Task instructions. Begin at the line containing "(after (exec .rdalloc" in the entries below and end at the line containing "some (0x08C0, [some"; transcribe that range exactly and nothing outside it.

↓

-- ==== Sys2Proof/Tests/Slice0.lean ====
section
/-! SUPPORT. The model's own tests: expected results from spec 95_test_vectors and the examples of the rules, and one
witness for the hypotheses of each statement. -/

open Sys2Proof Sys2Proof.Machine

namespace Sys2Proof.Tests

/-! ## Helpers -/

/-- A unit just reset with this source attached. -/
def started (bs : List Byte) : State := State.reset.attach (Source.ofBytes bs 0)

/-- The state an outcome leaves. -/
def after (r : Result) : Option State :=
  match r with
  | .next t => some t
  | .fault _ => none
  | .refused _ => none

/-- The status word and the cursor an outcome leaves. -/
def statusPos (r : Result) : Option (Word × Nat) := (after r).map fun t => (t.status, t.stream.pos)

/-- A mono or stereo header latched. -/
def withHeader (s : State) (w : Word) : State := { s with hdr := some w, hv := true }

/-- The codes of scenario-sized tables: two codes, then zeros, one channel. -/
def codes (a b : BitVec 4) : Vector (Option (BitVec 4)) 64 :=
  ((noEntries.set 0 (some a)).set 1 (some b)).mapFinIdx fun i v _ => if 2 ≤ i ∧ i < 32 then some 0 else v

/-- A mono frame whose allocation section has been read. -/
def allocated (bs : List Byte) (a b : BitVec 4) : State :=
  { withHeader (started bs) 0xFFFF18C0 with av := true, nch := 1, alloc := codes a b }

/-- Scale-factor code 0 everywhere in channel 0. -/
def zeroScales : Vector (Option (BitVec 6)) 64 :=
  (noEntries : Vector (Option (BitVec 6)) 64).mapFinIdx fun i v _ => if i < 32 then some 0 else v

/-- A mono frame whose two code sections have been read. -/
def scaledFrame (bs : List Byte) (a b : BitVec 4) : State :=
  { allocated bs a b with sv := true, scf := zeroScales }

/-! ## Well-formedness -/

theorem test_wf_rdbits_zero_refused : (Instr.rdbits 0).wellFormed = false := by decide
theorem test_wf_rdbits_33_refused : (Instr.rdbits 33).wellFormed = false := by decide
theorem test_wf_rdbits_32 : (Instr.rdbits 32).wellFormed = true := by decide

/-! ## Decoding, words from 30_encoding R61 -/

theorem test_decode_reset : decode 0b0000000000000000#16 = .ok .reset := by decide
theorem test_decode_peek : decode 0b0000000100000000#16 = .ok .peek := by decide
theorem test_decode_rdbits : decode 0b0000001000001100#16 = .ok (.rdbits 12) := by decide
theorem test_decode_parse : decode 0b0000001100000000#16 = .ok .parse := by decide
theorem test_decode_scan : decode 0b0000010000000000#16 = .ok .scan := by decide
theorem test_decode_rdalloc : decode 0b0000010100000000#16 = .ok .rdalloc := by decide
theorem test_decode_rdscf : decode 0b0000011000000000#16 = .ok .rdscf := by decide
theorem test_decode_rdsmp : decode 0b0000011100000000#16 = .ok .rdsmp := by decide
theorem test_decode_decl1 : decode 0b0000100000000000#16 = .ok .decl1 := by decide
theorem test_decode_operand_not_zero : decode 0x0301#16 = .error .operandNotZero := by decide
theorem test_decode_reserved : decode 0x0900#16 = .error .reservedOpcode := by decide
theorem test_table_word : decodeTableWord 16 0x0220 = some (.rdbits 32) := by decide

/-! ## BitStream: R81, R83, vectors B1, B5, B2, B4 -/

/-- R80: after any history `pos = START_POS` and `STATUS = 0`. -/
theorem test_reset :
    statusPos (exec .reset { started [0x12] with stream := ⟨0, 0, 1⟩, err := true, dead := true, src := ⟨[(0, 0x12)], 1, 1⟩ }) =
      some (0, 1) := by decide

/-- R81's example: `SRC = 12 34 56 78 9A`, `pos = 1`. -/
theorem test_peek :
    (after (exec .peek { started [0x12, 0x34, 0x56, 0x78, 0x9A] with stream := ⟨0, 0, 1⟩ })).map (fun t => (t.rdata, t.stream.pos)) =
      some (some 0x3456789A, 1) := by decide

/-- B5: three bytes left. -/
theorem test_peek_short :
    statusPos (exec .peek { started [0x12, 0x34, 0x56, 0x78, 0x9A] with stream := ⟨0, 0, 2⟩ }) = some (0x0001, 2) := by decide

/-- B1: the widest case of R85. -/
theorem test_rdbits_widest :
    (after (exec (.rdbits 32) { started [0x01, 0x23, 0x45, 0x67, 0x89] with stream := ⟨1, 7, 1⟩ })).map
      (fun t => (t.rdata, t.stream)) = some (some 0x02468ACF, ⟨0b0001001, 7, 5⟩) := by decide

/-- B3: 5 bits cached, no byte left, 6 wanted: fatal. -/
theorem test_rdbits_fatal :
    (after (exec (.rdbits 6) { started [0xA5] with stream := ⟨0b00101, 5, 1⟩ })).map State.status = some 0x0031 := by decide

/-! ## Header: T1, T7 and the header table -/

theorem test_parse_scenario_c :
    (after (exec .parse { started [] with wdata := some 0xFFFF1800 })).map
      (fun t => [t.readWindow 0x018, t.readWindow 0x01C, t.readWindow 0x020, t.readWindow 0x024, t.readWindow 0x014]) =
      some [some 0x80000020, some 0x80007D00, some 0x80000180, some 0x80000030, some 0x0002000F] := by decide

theorem test_parse_no_sync :
    (after (exec .parse { started [] with wdata := some 0xFFDFFFFF })).map (fun t => (t.status, t.hdr)) = some (0, none) := by decide

theorem test_hdrf_all_fields : hdrfWord 0xFFFF1B3F = 0x27E6F ∧ hdrfWord 0xFFFB9064 = 0x09487 := by decide
theorem test_frame_size_floor : frameSize 0xFFFF4000 = some 139 ∧ frameSize 0xFFFF4200 = some 143 := by decide
theorem test_frame_size_extremes : frameSize 0xFFE4EA00 = some 2881 ∧ frameSize 0xFFF21400 = some 24 := by decide
theorem test_reserved_version : (bitrate 0xFFEF1800, samplerate 0xFFEF1800, frameSamples 0xFFEF1800) = (none, none, some 384) := by decide

/-! ## Scanner: scenario D, S3, S7 -/

theorem test_scan_scenario_d :
    (after (exec .scan (started [0x12, 0x34, 0x56, 0xFF, 0xFF, 0x18, 0x00]))).map (fun t => (t.status, t.hdr, t.stream.pos)) =
      some (0x0040, some 0xFFFF1800, 7) := by decide

theorem test_scan_cut_crc : statusPos (exec .scan (started [0xFF, 0x00, 0xFF, 0xE0, 0x00, 0x00])) = some (0x0002, 6) := by decide

/-! ## Decoder: scenario B, R132's example, L3, L6, L7 -/

def scenarioB : List Byte :=
  [0xED, 0x99, 0x88, 0x88, 0x88, 0x88, 0x77, 0x77, 0x66, 0x77, 0x55, 0x66, 0x55, 0x55, 0x55, 0x55,
   0x44, 0x44, 0x44, 0x33, 0x44, 0x22, 0x33, 0x22, 0x22, 0x01, 0x00, 0x00, 0x00, 0x00, 0x00, 0x00]

theorem test_rdalloc_scenario_b :
    (after (exec .rdalloc (withHeader (started scenarioB) 0xFFFF1800))).map
      (fun t => (t.status, [t.alloc[entryIdx 0 0], t.alloc[entryIdx 1 0], t.alloc[entryIdx 0 25], t.alloc[entryIdx 1 25]])) =
      some (0x08C0, [some 0xE, some 0xD, some 0x0, some 0x1]) := by decide +kernel

theorem test_rdscf_example :
    (after (exec .rdscf (allocated [0b00001100, 0b01100000] 2 5))).map
      (fun t => (t.scf[entryIdx 0 0], t.scf[entryIdx 0 1], t.scf[entryIdx 0 2], t.scf[entryIdx 1 0], bitCursor t.stream)) =
      some (some 3, some 6, some 0, none, 12) := by decide +kernel

/-- L6, L7: the 15-bit field is there, or not. -/
theorem test_rdsmp_code_15 :
    (after (exec .rdsmp (scaledFrame [0xFF, 0xF8] 15 0))).map State.status = some 0x0077 ∧
    (after (exec .rdsmp (scaledFrame [0xFF] 15 0))).map State.status = some 0x0071 := by decide +kernel

/-- L3: all codes zero, mono. -/
theorem test_decl1_muted :
    (after (exec .decl1 (withHeader (started (List.replicate 16 0)) 0xFFFF18C0))).map
      (fun t => (t.status, t.stream.pos, t.sample[sampleIdx 0 11 31], t.sample[sampleIdx 1 0 0])) =
      some (0x07C0, 16, some f64Zero, none) := by decide +kernel

/-! ## Binary64: L8 and the candidate values of P2 (tables of R139, R140 as arguments) -/

/-- `8/7`, `1.0`: sample bits of `nb = 2`, `s = 0`. -/
theorem test_scaled_p2 :
    f64Bits (scaled 2 0 ⟨false, 1023, 0x2492492492492⟩ ⟨false, 1023, 0⟩) = some 0xBFE2492492492492 := by decide +kernel

/-- `64/63`, `0.5`: sample bits of `nb = 5`, `s = 21`. -/
theorem test_scaled_p2_rounded :
    f64Bits (scaled 5 21 ⟨false, 1023, 0x0410410410410⟩ ⟨false, 1022, 0⟩) = some 0x3FB4514514514514 := by decide +kernel

theorem test_normalized :
    (normalized 1 1, f64Bits (normalized 5 31), f64Bits (normalized 14 16383)) =
      (f64Zero, some 0x3FDE000000000000, some 0x3FDFFF0000000000) := by decide +kernel

/-! ## Step and the host window -/

/-- B9: an illegal word; B8: bits 31:16 of a command write are ignored (R25). -/
theorem test_step_illegal : (after (step ((started [0x12]).queueCommand 0x0900))).map State.status = some 0x0014 := by decide
theorem test_step_high_half_ignored :
    statusPos (step { started [0x12] with host := [.write 0 0xABCD0208] }) = some (0, 1) := by decide
theorem test_step_from_reset : (after (step (State.reset.withFetchWord 16 0x0400))).map State.status = some 0x0002 := by decide
theorem test_read_clen : (after (step { started [0xA5] with stream := ⟨5, 3, 1⟩, host := [.read 0x030] })).map State.lastRead = some (some 3) := by
  decide

/-! ## Witnesses: states and operands that meet the hypotheses of the statements -/

theorem witness_IllegalWordsRejected :
    ((State.reset.queueCommand 0x0900).host = .write 0 0x00000900 :: [] ∧ (0x00000900#32).extractLsb' 0 16 = 0x0900#16) ∧
    ∃ e, decode 0x0900#16 = .error e := ⟨by decide, .reservedOpcode, by decide⟩
theorem witness_DecodeEncodeAgree : decode 0x02FF#16 = .ok (.rdbits 255) := by decide
theorem witness_StepRunsDecodedCommand :
    (State.reset.queueCommand 0x0100).host = .write 0 0x00000100 :: [] ∧ decode ((0x00000100#32).extractLsb' 0 16) = .ok .peek := by decide
theorem witness_IdleUnitUnchanged : State.reset.host = [] := by decide
theorem witness_EveryResetGivesResetState : ({ State.reset with host := [.resetInput] } : State).host = .resetInput :: [] := by decide
theorem witness_HostAccessEffects :
    ({ State.reset with host := [.read 0x00C] } : State).host = .read 0x00C :: [] ∧
    ({ State.reset with host := [.write 4 7] } : State).host = .write 4 7 :: [] ∧
    (({ State.reset with host := [.write 8 7] } : State).host = .write 8 7 :: [] ∧ (8 : Nat) ≠ 0 ∧ (8 : Nat) ≠ 4) := by decide
theorem witness_WindowReadsShowState :
    (scaledFrame [] 1 0).dead = false ∧ (scaledFrame [] 1 0).hv = true ∧ (scaledFrame [] 1 0).av = true ∧ (scaledFrame [] 1 0).sv = true ∧
    (({ State.reset with mv := true, sample := Vector.replicate 768 (some f64Zero) } : State).mv = true ∧
      (({ State.reset with mv := true, sample := Vector.replicate 768 (some f64Zero) } : State).sample[sampleIdx 1 11 31]).bind f64Bits = some 0) := by
  decide +kernel
theorem witness_HeaderViewRegisters :
    ((withHeader State.reset 0xFFFF1B3F).hv = true ∧ (withHeader State.reset 0xFFFF1B3F).hdr = some 0xFFFF1B3F) ∧
    (withHeader State.reset 0xFFEFFFFF).hv = true ∧ (withHeader State.reset 0xFFEFFFFF).hdr = some 0xFFEFFFFF := by decide
theorem witness_BitCursorLaw :
    (StreamOk (started [0xA5]).src ⟨0b00101, 5, 1⟩ ∧ readBits (started [0xA5]).src 5 ⟨0b00101, 5, 1⟩ = some (5, ⟨0, 0, 1⟩)) ∧
    readBits (started [0xA5]).src 6 ⟨0b00101, 5, 1⟩ = none := by decide
theorem witness_RdbitsReturnsStreamBits :
    (started [1, 2, 3, 4]).dead = false ∧ StreamOk (started [1, 2, 3, 4]).src (started [1, 2, 3, 4]).stream ∧
    bitCursor (started [1, 2, 3, 4]).stream + (32#8).toNat ≤ 8 * (started [1, 2, 3, 4]).src.len := by decide
theorem witness_RdbitsPastEndFatal :
    (started []).dead = false ∧ StreamOk (started []).src (started []).stream ∧
    8 * (started []).src.len < bitCursor (started []).stream + (1#8).toNat := by decide
theorem witness_RdbitsWidthOperand :
    (0x0221#16).extractLsb' 8 8 = 2#8 ∧ (0#8).toNat = 0 ∧ 32 < (33#8).toNat ∧ 1 ≤ (1#8).toNat ∧ (32#8).toNat ≤ 32 := by decide
/-- Vector B4: RDBITS 32 right after a rejected width ends OK. -/
theorem test_rdbits_after_invalid_width :
    (after (exec (.rdbits 32) { started [1, 2, 3, 4] with code := .invalidWidth, err := true })).map State.code = some .ok := by decide
theorem witness_MixedWidthReadsAgree :
    (15#8).toNat = (8#8).toNat + (7#8).toNat ∧ (started [1, 2]).dead = false ∧ StreamOk (started [1, 2]).src (started [1, 2]).stream ∧
    bitCursor (started [1, 2]).stream + (15#8).toNat ≤ 8 * (started [1, 2]).src.len := by decide
theorem witness_PeekOutcomes_ok :
    (started [1, 2, 3, 4]).dead = false ∧ (started [1, 2, 3, 4]).stream.cacheLen = 0#3 ∧
    (started [1, 2, 3, 4]).stream.pos + 4 ≤ (started [1, 2, 3, 4]).src.len := by decide
theorem witness_PeekOutcomes_short :
    (started [1, 2, 3]).dead = false ∧ (started [1, 2, 3]).stream.cacheLen = 0#3 ∧
    (started [1, 2, 3]).src.len < (started [1, 2, 3]).stream.pos + 4 := by decide
theorem witness_PeekOutcomes_rejected :
    (({ started [1] with stream := ⟨1, 7, 1⟩ } : State).dead = false ∧ ({ started [1] with stream := ⟨1, 7, 1⟩ } : State).stream.cacheLen ≠ 0#3) ∧
    ({ started [1] with dead := true } : State).dead = true := by decide
theorem witness_PeekThenReadSameWord :
    (started [1, 2, 3, 4]).dead = false ∧ (started [1, 2, 3, 4]).stream.cacheLen = 0#3 ∧ (started [1, 2, 3, 4]).stream.cache = 0#7 ∧
    (started [1, 2, 3, 4]).stream.pos + 4 ≤ (started [1, 2, 3, 4]).src.len := by decide
theorem witness_PeekIdempotent : ∃ t, exec .peek (started [1, 2, 3, 4]) = .next t := ⟨_, rfl⟩
theorem witness_LeftOverBitsReadOut :
    ({ started [1] with stream := ⟨1, 7, 1⟩ } : State).dead = false ∧ ({ started [1] with stream := ⟨1, 7, 1⟩ } : State).stream.cacheLen ≠ 0#3 := by
  decide
theorem witness_ParseLatchesHeader :
    (({ State.reset with wdata := some 0xFFE00000 } : State).wdata = some 0xFFE00000 ∧ (0xFFE00000#32).extractLsb' 21 11 = 0x7FF#11) ∧
    (({ State.reset with wdata := some 0xFFDFFFFF } : State).wdata = some 0xFFDFFFFF ∧ (0xFFDFFFFF#32).extractLsb' 21 11 ≠ 0x7FF#11) := by
  decide
theorem witness_ParseWithoutOperandEndsOk : State.reset.wdata = none := by decide
theorem witness_FrameSizeFormula :
    bitrate 0xFFFF1800 = some 32 ∧ samplerate 0xFFFF1800 = some 32000 ∧ frameSamples 0xFFFF1800 = some 384 := by decide
theorem witness_FrameSizeBounds : frameSize 0xFFFF1800 = some 48 := by decide
theorem witness_ScannerTransitions_seeking :
    (0 + 4 ≤ (started [0xFF, 0xFF, 0x18, 0]).src.len ∧ isHeader ((started [0xFF, 0xFF, 0x18, 0]).src.peek4 0) = true) ∧
    (isHeader ((started [1, 2, 3, 4]).src.peek4 0) = false ∧ 0 + 1 ≤ (started [1, 2, 3, 4]).src.len) ∧
    ((started []).src.len < 0 + 4 ∧ (started []).src.len < 0 + 1) := by decide
theorem witness_ScannerTransitions_found :
    0 + headerBytes ((started [0xFF, 0xFF, 0x18, 0]).src.peek4 0) ≤ (started [0xFF, 0xFF, 0x18, 0]).src.len ∧
    (started [0xFF, 0xFE, 0x18, 0]).src.len < 0 + headerBytes ((started [0xFF, 0xFE, 0x18, 0]).src.peek4 0) := by decide

/-- The premises the scanner statements share: `q` is the first header at or after the cursor. -/
abbrev FirstHeader (s : State) (q : Nat) : Prop :=
  s.dead = false ∧ s.stream.cacheLen = 0#3 ∧ s.stream.pos ≤ q ∧ q + 4 ≤ s.src.len ∧ isHeader (s.src.peek4 q) = true ∧
    ∀ p, p < q → s.stream.pos ≤ p → isHeader (s.src.peek4 p) = false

↑

Result of this exercise.
    (after (exec .rdalloc (withHeader (started scenarioB) 0xFFFF1800))).map
      (fun t => (t.status, [t.alloc[entryIdx 0 0], t.alloc[entryIdx 1 0], t.alloc[entryIdx 0 25], t.alloc[entryIdx 1 25]])) =
      some (0x08C0, [some 0xE, some 0xD, some 0x0, some 0x1]) := by decide +kernel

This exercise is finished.